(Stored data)
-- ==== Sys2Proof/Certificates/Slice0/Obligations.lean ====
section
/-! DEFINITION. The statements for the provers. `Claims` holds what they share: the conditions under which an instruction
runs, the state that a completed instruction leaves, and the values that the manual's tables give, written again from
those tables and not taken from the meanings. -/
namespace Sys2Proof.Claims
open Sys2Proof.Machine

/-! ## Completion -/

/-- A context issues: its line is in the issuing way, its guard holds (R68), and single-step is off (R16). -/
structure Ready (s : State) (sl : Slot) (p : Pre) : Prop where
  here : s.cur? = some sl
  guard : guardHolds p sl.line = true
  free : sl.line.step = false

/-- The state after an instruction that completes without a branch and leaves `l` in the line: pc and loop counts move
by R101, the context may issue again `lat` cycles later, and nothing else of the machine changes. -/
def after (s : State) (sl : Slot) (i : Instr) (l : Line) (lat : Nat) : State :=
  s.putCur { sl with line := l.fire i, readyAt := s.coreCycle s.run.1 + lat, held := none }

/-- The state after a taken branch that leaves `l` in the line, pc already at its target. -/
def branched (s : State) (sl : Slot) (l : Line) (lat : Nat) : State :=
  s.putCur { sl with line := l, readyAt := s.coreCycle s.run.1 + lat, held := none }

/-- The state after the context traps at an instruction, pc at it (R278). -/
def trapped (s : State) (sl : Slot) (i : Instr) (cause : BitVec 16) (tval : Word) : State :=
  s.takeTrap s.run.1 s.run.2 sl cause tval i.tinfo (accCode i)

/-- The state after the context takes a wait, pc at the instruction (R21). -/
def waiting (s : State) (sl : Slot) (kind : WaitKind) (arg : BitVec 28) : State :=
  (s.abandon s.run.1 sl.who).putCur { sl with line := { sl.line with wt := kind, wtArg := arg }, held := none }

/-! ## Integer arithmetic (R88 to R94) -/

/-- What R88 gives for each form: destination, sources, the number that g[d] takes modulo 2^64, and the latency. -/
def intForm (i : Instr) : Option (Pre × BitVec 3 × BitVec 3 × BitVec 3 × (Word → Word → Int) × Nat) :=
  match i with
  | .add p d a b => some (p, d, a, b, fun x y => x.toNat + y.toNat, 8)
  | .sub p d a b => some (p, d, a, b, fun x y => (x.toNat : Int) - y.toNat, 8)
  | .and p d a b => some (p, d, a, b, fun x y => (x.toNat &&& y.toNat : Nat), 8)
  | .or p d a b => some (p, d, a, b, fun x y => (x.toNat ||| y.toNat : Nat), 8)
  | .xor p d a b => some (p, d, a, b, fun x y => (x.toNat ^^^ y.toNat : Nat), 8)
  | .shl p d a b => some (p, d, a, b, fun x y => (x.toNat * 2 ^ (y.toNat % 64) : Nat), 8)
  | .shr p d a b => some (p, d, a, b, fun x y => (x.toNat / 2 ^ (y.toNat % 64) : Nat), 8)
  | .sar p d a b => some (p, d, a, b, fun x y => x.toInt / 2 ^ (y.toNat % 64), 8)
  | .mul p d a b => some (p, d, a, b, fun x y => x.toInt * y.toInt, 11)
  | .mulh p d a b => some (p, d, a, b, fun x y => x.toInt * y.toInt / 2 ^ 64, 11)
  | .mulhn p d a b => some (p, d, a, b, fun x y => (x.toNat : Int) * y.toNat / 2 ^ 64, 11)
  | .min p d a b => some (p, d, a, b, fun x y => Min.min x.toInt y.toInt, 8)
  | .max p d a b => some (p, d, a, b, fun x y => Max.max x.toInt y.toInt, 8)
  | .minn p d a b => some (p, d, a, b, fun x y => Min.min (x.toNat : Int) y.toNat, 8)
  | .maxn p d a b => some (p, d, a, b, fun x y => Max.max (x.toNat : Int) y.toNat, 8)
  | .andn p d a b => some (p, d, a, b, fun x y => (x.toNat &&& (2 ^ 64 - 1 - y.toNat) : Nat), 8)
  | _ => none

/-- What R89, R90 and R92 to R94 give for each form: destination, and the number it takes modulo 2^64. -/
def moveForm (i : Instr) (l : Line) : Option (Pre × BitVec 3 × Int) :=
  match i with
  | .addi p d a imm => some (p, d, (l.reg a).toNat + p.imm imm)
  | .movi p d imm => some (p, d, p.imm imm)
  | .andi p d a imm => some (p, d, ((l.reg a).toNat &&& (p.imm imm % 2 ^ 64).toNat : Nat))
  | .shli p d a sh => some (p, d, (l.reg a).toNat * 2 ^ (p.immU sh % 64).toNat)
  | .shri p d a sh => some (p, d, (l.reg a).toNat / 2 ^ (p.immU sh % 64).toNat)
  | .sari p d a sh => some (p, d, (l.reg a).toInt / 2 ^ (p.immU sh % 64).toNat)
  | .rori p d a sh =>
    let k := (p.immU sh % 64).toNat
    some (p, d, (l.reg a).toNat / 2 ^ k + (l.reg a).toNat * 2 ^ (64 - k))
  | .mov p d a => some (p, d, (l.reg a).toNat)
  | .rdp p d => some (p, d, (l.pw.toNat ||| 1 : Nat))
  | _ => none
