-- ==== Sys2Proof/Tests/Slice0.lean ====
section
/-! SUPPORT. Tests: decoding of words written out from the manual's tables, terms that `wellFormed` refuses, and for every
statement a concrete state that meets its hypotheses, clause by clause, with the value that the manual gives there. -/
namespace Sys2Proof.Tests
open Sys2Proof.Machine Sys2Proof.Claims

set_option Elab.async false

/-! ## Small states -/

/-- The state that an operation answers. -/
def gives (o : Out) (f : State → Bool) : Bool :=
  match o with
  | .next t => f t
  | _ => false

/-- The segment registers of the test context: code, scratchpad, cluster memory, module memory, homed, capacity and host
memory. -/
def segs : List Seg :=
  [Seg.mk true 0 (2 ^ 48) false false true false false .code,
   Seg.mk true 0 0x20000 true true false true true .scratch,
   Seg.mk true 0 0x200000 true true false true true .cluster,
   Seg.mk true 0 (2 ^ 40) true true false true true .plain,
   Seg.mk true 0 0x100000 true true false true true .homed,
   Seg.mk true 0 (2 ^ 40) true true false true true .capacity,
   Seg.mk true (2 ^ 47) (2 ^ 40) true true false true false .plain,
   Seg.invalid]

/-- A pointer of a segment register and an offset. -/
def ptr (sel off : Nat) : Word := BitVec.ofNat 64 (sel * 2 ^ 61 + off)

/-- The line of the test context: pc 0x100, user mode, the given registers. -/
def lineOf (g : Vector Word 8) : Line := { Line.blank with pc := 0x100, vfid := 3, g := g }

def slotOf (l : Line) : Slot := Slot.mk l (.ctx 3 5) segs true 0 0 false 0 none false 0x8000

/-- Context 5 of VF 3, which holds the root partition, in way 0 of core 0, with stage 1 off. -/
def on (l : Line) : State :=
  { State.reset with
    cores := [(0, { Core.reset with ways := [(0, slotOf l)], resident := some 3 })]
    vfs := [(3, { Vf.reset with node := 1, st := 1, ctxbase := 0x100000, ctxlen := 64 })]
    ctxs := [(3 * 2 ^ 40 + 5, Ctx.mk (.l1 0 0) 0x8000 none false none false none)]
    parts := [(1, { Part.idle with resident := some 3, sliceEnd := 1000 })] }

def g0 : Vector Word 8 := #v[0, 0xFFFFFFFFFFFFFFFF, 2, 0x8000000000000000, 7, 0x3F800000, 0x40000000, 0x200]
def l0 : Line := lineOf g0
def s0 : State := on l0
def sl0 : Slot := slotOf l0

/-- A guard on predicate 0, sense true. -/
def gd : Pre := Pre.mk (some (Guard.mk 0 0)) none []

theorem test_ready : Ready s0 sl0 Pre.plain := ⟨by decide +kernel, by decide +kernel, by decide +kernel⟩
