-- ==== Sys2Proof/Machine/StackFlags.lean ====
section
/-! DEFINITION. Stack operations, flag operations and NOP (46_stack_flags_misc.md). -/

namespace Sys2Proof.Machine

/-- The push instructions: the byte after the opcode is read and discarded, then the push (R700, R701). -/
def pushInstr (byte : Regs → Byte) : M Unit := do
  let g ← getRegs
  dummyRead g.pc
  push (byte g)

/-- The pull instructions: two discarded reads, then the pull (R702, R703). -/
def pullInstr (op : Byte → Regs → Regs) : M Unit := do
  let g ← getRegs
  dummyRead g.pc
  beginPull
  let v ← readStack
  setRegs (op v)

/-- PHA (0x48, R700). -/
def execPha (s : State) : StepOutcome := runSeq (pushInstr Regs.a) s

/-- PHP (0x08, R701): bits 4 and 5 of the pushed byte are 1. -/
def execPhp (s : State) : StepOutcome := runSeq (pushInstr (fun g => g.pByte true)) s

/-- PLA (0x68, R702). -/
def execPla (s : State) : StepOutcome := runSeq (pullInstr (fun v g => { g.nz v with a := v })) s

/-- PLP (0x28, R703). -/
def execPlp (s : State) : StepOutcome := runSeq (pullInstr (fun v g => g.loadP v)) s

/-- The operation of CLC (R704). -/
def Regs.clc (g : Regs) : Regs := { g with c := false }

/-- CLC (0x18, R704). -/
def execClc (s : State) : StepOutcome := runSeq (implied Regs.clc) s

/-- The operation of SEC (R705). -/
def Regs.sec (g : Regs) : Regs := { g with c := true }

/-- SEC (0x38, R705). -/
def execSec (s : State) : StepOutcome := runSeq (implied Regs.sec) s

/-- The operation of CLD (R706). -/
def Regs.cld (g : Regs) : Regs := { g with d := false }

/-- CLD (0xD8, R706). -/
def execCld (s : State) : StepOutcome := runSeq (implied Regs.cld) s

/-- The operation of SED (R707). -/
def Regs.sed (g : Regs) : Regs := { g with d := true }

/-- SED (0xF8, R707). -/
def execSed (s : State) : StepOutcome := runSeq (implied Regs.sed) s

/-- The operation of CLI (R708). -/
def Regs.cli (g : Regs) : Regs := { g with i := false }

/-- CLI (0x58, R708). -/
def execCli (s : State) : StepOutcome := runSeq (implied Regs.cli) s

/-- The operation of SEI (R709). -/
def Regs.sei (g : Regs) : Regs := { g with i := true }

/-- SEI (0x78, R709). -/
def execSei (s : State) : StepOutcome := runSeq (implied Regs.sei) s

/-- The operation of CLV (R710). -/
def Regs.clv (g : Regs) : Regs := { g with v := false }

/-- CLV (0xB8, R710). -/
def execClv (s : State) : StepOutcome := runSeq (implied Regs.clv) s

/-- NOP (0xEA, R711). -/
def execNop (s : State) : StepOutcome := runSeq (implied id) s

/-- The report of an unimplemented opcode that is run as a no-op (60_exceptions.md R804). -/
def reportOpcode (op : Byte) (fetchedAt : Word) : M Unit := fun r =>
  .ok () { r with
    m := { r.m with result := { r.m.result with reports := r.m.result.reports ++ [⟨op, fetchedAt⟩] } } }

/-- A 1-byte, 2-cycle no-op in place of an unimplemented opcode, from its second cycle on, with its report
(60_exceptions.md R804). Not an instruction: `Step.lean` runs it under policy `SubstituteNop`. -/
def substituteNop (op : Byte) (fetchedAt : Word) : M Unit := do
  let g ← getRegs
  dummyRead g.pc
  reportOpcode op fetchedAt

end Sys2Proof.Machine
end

ASSIGNMENT: The lines to extract from the data above begin with the line containing "def Regs.sec (g" and end with the line containing "(0xF8, R707). -/". Extract them exactly, including both.

RESULT OF THIS EXERCISE:
def Regs.sec (g : Regs) : Regs := { g with c := true }

/-- SEC (0x38, R705). -/
def execSec (s : State) : StepOutcome := runSeq (implied Regs.sec) s

/-- The operation of CLD (R706). -/
def Regs.cld (g : Regs) : Regs := { g with d := false }

/-- CLD (0xD8, R706). -/
def execCld (s : State) : StepOutcome := runSeq (implied Regs.cld) s

/-- The operation of SED (R707). -/
def Regs.sed (g : Regs) : Regs := { g with d := true }

/-- SED (0xF8, R707). -/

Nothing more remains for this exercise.